> [Raw data]
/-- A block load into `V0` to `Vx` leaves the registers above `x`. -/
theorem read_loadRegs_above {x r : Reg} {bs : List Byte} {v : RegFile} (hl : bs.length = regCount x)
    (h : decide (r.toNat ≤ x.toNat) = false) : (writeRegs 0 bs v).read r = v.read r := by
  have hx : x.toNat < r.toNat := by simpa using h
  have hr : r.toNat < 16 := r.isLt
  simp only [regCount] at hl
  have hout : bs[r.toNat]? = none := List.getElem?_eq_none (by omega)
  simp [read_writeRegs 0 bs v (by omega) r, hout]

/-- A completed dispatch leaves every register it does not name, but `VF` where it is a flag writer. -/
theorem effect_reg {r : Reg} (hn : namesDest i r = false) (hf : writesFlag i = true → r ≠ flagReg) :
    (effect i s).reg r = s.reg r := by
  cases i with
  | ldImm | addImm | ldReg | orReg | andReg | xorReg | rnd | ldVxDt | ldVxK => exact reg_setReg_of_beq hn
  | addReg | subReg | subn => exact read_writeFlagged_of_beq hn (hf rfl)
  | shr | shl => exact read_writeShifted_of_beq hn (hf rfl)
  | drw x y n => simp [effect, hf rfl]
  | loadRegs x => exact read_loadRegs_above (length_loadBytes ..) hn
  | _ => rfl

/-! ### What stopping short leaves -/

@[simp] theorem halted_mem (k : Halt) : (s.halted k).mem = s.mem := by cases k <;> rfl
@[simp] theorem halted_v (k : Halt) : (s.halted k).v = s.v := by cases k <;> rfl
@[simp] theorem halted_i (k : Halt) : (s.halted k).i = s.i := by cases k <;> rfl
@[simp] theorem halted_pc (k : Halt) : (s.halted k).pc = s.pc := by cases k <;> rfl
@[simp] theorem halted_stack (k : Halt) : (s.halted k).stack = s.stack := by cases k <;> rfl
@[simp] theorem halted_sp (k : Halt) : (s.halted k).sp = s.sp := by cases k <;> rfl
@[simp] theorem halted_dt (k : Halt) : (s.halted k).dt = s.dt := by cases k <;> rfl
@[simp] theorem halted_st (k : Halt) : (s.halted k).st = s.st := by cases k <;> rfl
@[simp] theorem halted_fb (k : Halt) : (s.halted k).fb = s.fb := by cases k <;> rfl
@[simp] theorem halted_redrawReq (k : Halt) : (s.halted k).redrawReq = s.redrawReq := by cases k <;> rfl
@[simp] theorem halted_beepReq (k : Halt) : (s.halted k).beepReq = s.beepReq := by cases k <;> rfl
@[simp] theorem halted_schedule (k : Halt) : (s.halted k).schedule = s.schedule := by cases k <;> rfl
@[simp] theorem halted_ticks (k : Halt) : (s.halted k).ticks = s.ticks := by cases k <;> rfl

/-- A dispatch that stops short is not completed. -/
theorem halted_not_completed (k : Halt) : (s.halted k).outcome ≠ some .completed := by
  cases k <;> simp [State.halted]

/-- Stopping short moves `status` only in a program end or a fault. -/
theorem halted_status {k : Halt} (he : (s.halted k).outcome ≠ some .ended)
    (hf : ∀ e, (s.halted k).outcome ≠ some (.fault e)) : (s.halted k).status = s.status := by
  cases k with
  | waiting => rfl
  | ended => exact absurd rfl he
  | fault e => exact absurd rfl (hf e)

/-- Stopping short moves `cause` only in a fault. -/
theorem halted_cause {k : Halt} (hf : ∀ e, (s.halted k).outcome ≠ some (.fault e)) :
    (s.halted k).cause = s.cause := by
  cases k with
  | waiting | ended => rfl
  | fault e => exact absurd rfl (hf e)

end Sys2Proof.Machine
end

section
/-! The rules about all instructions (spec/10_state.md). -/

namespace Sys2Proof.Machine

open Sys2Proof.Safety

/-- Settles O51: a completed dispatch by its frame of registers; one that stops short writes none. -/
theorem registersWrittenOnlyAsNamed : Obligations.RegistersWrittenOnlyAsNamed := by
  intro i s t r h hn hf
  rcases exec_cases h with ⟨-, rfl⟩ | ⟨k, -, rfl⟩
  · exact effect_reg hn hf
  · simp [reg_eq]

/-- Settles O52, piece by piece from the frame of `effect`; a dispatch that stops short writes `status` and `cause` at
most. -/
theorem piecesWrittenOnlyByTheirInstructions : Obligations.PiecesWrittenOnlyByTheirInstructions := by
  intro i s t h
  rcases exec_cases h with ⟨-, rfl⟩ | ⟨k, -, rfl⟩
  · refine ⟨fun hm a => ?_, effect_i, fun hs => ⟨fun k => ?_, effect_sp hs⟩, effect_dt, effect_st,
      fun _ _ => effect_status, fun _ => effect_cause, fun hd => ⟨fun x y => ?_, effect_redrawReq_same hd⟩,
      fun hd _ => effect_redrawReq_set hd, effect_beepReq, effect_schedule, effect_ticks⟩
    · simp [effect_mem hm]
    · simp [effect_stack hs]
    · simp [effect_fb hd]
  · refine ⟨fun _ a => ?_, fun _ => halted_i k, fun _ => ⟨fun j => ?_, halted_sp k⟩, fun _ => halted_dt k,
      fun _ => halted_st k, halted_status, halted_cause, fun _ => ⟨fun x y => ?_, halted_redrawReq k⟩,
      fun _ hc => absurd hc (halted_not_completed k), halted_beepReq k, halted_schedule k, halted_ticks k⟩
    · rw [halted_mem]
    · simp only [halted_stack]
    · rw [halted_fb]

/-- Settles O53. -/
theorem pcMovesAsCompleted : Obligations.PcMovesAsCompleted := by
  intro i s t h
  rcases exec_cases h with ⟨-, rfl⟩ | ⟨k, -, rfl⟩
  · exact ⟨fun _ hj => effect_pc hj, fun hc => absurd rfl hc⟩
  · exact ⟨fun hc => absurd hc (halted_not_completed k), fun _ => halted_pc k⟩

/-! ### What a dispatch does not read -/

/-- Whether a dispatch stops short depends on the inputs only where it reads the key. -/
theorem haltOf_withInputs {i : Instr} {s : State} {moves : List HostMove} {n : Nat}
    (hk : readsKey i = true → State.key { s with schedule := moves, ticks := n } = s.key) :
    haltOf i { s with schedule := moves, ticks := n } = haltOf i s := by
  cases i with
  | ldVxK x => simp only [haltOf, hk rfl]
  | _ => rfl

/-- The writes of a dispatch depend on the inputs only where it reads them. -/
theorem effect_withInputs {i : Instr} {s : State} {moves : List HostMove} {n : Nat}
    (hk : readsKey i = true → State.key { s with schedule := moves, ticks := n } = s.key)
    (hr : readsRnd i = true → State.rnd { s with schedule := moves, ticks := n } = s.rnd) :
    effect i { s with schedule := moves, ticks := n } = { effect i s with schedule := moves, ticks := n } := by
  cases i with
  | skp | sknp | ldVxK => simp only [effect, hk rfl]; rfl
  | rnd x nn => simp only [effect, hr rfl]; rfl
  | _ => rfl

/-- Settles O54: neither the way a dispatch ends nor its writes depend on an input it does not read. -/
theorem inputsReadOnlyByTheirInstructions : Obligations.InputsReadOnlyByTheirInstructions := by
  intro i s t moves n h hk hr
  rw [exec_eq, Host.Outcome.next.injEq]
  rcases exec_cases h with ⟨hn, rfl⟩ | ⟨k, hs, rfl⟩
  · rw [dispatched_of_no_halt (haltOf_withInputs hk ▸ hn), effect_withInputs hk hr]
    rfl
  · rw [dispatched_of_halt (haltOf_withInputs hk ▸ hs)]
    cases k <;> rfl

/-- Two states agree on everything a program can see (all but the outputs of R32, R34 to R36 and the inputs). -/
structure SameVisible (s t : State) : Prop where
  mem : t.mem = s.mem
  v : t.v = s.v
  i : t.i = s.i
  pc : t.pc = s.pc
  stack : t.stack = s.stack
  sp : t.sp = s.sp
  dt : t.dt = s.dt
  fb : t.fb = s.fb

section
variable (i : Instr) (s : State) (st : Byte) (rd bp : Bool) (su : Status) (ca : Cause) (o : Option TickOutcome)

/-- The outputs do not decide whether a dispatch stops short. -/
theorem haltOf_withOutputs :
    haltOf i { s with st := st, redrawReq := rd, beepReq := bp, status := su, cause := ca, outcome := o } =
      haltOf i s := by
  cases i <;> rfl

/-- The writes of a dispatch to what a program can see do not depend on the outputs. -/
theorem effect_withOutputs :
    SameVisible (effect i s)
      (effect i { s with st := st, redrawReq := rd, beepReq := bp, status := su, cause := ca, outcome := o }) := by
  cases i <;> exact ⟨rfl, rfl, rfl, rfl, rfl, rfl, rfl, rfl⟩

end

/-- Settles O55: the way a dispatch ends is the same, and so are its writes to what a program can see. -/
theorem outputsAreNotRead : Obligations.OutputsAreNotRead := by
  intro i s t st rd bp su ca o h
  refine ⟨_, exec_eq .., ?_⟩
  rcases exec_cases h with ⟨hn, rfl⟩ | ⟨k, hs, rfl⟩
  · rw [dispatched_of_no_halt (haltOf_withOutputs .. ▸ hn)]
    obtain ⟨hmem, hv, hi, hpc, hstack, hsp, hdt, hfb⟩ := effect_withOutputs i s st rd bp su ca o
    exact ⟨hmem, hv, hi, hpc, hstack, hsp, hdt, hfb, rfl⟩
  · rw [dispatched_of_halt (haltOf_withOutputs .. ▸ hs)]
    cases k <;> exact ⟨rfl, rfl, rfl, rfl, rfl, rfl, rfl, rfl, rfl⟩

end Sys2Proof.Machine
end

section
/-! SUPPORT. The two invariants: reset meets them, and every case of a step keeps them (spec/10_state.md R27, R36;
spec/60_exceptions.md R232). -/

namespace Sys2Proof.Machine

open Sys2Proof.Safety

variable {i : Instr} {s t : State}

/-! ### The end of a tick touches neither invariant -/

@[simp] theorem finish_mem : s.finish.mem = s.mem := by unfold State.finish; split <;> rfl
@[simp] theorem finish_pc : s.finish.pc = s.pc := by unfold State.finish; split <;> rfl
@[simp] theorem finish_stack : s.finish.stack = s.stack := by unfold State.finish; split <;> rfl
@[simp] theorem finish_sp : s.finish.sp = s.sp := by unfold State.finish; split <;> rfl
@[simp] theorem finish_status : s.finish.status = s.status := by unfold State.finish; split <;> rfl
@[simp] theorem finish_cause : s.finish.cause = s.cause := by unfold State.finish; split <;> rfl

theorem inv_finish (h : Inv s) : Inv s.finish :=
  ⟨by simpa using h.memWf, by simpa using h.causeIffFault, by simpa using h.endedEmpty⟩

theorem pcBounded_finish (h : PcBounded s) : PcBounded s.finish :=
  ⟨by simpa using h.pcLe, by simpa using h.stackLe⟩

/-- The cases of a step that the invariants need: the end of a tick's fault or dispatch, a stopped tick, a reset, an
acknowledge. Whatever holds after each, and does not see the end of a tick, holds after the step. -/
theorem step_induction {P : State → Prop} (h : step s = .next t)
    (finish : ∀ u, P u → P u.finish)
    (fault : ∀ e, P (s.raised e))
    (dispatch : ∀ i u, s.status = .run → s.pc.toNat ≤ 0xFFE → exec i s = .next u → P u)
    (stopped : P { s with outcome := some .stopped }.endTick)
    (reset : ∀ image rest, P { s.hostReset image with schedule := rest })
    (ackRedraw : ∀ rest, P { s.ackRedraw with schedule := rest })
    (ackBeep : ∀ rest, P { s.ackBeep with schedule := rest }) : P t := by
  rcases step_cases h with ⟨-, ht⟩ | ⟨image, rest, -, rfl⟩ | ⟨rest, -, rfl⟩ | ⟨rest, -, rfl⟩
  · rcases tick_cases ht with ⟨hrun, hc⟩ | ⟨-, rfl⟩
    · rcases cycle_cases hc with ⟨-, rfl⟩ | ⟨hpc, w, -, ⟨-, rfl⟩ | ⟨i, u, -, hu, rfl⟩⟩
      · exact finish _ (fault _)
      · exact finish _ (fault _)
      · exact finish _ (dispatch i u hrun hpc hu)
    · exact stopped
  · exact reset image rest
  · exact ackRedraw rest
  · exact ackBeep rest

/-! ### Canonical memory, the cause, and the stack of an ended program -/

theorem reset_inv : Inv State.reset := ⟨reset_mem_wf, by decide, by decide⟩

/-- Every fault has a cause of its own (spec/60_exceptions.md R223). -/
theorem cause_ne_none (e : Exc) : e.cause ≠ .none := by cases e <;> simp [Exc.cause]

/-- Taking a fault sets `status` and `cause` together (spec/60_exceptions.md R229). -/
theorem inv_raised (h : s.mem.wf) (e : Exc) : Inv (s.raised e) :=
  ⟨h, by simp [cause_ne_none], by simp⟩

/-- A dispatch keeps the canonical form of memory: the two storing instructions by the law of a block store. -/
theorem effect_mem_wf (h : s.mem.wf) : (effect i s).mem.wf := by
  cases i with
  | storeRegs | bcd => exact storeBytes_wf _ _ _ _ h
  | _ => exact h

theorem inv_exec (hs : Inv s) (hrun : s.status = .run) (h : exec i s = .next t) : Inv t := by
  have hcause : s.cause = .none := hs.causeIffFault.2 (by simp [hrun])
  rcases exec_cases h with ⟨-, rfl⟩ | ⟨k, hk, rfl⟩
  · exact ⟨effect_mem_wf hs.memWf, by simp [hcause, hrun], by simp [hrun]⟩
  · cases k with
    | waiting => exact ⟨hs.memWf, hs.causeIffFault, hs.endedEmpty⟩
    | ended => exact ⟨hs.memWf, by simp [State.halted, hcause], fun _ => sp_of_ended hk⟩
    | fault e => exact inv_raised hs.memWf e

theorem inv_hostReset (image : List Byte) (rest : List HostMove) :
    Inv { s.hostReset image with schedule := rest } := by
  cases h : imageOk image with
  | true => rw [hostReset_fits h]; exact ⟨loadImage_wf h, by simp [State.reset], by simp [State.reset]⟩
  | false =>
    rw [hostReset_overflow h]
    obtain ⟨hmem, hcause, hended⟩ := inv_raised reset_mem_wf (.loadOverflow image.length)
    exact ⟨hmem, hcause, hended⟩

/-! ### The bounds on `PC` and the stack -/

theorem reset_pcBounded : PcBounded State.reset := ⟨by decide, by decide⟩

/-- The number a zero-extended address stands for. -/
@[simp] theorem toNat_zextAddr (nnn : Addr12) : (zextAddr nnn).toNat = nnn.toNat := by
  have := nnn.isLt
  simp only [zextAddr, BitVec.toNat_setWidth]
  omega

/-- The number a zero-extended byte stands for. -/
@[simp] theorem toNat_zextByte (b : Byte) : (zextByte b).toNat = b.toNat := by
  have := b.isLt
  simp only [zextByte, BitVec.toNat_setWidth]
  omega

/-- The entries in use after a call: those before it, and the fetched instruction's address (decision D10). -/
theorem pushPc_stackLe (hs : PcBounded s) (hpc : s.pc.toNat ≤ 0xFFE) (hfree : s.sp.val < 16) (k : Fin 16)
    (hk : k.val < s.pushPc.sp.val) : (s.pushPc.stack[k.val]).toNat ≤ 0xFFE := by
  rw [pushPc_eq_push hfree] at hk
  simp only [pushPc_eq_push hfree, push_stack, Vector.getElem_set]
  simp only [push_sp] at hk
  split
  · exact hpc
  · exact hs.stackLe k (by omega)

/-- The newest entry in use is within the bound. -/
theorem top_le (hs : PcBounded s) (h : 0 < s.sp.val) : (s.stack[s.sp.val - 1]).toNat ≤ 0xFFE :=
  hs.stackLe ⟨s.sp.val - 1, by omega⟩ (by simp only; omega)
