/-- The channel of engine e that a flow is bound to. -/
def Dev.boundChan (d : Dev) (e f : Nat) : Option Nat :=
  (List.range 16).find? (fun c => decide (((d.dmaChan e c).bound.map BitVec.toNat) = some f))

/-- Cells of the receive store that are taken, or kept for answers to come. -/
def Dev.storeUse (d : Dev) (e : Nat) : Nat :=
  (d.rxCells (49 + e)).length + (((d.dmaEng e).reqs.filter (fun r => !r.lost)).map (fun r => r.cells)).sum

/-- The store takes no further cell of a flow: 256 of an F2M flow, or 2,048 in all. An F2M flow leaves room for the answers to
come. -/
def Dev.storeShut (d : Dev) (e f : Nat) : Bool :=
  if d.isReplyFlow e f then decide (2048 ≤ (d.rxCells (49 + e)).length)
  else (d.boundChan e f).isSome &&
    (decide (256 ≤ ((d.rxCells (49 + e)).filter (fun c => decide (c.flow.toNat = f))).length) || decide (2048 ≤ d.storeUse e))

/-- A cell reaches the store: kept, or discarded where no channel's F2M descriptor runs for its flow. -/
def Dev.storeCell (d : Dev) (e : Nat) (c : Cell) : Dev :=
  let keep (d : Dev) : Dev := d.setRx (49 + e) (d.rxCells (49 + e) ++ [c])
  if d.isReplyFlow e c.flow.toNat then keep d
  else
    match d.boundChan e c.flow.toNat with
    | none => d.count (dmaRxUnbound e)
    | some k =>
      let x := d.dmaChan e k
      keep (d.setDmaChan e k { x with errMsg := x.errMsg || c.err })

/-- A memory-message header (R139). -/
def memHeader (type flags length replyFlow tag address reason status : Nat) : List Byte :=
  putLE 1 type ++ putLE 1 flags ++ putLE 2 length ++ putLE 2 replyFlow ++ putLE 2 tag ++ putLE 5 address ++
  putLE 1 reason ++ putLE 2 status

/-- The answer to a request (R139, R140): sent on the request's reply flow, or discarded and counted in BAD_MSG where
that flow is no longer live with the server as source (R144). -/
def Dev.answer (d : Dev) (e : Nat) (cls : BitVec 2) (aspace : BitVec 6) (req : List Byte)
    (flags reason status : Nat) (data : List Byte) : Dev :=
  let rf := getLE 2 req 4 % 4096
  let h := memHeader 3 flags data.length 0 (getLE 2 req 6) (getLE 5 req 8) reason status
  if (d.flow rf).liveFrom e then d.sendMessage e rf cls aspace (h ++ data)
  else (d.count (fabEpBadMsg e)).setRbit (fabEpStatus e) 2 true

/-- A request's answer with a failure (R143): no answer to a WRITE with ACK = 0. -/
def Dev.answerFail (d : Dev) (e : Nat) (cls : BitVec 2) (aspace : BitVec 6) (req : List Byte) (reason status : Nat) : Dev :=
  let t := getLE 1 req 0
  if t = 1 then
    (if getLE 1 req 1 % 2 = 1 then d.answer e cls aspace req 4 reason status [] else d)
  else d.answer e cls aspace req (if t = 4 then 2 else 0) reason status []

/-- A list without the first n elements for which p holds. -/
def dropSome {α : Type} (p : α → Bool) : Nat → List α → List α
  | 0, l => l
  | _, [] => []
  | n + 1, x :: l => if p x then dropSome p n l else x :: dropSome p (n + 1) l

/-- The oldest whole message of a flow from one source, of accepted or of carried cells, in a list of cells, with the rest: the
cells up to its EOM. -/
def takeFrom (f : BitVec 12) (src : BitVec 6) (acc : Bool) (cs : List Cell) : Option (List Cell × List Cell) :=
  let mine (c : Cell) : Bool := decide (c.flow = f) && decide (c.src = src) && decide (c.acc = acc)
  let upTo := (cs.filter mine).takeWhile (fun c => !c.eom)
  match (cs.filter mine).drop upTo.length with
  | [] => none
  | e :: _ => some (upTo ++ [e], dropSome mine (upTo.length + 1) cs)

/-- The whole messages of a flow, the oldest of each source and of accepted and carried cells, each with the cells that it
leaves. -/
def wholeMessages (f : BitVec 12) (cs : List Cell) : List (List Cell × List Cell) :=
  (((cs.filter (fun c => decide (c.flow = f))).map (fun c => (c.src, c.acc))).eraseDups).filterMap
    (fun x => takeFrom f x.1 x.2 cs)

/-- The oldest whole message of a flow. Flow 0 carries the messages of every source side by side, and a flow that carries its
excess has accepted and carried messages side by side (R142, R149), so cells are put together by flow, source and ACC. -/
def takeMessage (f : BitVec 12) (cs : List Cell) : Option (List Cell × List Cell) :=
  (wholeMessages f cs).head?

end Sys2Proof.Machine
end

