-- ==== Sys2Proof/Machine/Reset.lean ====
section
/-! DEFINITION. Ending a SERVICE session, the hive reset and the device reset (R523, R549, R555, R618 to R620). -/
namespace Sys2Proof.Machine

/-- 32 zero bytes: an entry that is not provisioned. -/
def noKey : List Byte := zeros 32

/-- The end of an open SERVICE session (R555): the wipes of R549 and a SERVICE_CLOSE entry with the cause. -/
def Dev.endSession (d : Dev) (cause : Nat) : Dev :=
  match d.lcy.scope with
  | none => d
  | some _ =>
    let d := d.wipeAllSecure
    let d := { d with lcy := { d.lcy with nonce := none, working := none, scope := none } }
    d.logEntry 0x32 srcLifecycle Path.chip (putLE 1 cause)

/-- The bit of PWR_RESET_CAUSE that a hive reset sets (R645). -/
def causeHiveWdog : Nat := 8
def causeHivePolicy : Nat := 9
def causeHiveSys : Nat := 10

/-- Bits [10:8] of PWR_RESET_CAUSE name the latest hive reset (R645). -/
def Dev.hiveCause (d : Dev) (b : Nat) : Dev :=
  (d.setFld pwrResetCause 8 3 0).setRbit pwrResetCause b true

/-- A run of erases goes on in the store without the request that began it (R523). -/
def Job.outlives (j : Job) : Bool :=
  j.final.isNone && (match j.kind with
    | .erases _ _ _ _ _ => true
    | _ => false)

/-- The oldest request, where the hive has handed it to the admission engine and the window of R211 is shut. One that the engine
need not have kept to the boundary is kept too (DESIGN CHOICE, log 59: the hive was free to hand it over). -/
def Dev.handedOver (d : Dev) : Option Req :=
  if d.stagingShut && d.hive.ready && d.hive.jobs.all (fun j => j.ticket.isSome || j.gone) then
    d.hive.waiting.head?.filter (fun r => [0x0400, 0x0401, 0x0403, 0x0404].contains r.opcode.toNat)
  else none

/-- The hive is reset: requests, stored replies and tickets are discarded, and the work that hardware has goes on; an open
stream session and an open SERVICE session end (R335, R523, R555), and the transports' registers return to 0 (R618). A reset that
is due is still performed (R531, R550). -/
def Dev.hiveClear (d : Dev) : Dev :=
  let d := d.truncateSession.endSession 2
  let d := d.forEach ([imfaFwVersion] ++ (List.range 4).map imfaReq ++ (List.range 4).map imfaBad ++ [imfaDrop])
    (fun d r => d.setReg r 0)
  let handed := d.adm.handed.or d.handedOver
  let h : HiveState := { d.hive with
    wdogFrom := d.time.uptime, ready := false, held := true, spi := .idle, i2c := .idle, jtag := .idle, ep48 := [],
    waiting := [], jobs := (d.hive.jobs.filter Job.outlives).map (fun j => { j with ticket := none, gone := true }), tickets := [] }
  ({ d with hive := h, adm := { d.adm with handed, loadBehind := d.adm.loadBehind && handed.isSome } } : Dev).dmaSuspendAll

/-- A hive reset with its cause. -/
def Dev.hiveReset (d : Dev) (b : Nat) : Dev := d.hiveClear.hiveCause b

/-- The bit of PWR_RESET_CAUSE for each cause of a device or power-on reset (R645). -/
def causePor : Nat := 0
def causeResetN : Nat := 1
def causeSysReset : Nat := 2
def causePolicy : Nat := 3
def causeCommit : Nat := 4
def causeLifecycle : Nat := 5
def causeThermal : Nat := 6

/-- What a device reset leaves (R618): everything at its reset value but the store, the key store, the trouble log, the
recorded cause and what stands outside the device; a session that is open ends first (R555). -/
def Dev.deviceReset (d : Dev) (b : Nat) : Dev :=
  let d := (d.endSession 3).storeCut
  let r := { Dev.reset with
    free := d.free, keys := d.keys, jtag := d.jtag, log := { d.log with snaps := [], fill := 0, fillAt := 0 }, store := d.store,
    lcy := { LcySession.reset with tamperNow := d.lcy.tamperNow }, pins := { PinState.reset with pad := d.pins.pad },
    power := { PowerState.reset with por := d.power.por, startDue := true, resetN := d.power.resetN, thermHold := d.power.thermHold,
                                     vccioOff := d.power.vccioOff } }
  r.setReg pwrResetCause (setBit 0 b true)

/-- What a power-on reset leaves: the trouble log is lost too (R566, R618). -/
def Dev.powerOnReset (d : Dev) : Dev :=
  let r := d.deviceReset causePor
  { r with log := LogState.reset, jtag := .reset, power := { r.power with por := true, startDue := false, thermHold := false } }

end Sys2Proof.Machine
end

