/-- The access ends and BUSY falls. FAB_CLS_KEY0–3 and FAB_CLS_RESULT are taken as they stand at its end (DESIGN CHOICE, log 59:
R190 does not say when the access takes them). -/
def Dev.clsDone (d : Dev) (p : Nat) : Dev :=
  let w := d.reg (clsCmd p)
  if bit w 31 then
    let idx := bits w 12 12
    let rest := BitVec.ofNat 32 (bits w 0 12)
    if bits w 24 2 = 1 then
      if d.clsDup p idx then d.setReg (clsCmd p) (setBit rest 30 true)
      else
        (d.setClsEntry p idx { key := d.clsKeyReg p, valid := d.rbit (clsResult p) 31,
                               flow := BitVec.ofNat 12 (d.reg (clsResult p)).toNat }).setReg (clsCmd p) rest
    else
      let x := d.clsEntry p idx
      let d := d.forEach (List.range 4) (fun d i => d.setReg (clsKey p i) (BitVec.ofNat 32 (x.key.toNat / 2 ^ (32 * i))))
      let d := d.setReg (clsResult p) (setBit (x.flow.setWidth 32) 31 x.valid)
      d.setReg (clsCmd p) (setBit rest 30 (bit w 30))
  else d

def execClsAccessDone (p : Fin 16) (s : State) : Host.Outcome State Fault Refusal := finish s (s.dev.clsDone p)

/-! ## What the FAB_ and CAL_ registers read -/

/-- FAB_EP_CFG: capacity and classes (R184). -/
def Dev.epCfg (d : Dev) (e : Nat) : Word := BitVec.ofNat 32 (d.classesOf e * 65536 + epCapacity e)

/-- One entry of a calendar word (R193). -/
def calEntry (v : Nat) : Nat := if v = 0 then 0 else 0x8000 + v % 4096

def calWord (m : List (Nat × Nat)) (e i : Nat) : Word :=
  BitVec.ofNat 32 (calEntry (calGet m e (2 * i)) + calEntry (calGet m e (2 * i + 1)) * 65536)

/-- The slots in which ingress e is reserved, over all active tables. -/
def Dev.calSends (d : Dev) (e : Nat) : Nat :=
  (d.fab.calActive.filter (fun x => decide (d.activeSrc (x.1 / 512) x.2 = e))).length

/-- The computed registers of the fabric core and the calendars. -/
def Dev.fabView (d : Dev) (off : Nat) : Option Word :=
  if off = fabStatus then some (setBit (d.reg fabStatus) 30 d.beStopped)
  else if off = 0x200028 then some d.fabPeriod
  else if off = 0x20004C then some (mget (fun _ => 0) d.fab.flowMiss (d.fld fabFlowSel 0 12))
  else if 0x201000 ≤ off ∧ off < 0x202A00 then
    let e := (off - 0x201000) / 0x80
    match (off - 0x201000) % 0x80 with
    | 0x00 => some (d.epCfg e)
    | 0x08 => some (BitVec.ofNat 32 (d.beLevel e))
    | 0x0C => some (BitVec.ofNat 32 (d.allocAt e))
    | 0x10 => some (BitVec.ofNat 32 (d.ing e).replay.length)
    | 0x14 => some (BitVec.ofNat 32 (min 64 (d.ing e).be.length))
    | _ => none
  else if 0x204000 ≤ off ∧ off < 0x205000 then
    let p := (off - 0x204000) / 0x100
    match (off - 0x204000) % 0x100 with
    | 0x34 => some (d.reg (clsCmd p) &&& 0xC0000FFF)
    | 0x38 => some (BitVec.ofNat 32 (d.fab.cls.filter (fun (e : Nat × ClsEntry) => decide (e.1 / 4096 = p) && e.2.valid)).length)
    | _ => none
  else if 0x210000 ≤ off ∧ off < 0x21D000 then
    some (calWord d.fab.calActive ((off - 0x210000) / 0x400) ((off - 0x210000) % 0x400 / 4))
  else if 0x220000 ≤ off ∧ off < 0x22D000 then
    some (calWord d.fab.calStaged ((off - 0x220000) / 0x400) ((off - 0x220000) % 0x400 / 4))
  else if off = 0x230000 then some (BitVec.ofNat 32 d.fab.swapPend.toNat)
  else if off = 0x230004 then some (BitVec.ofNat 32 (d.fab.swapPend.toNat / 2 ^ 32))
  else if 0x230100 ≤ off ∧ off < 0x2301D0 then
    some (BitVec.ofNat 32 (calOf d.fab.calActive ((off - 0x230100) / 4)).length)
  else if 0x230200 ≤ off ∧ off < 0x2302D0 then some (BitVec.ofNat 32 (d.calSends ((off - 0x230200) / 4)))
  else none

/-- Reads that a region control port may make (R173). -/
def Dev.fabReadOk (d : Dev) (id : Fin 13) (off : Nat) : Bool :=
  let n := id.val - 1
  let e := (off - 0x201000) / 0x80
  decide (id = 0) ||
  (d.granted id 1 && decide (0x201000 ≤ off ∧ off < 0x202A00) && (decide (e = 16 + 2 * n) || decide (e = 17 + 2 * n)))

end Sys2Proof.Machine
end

> [What to work on] For the word "frame", return every line of the records that holds it.

> [Written reply]
/-- Settles O51: a completed dispatch by its frame of registers; one that stops short writes none. -/
/-- Settles O52, piece by piece from the frame of `effect`; a dispatch that stops short writes `status` and `cause` at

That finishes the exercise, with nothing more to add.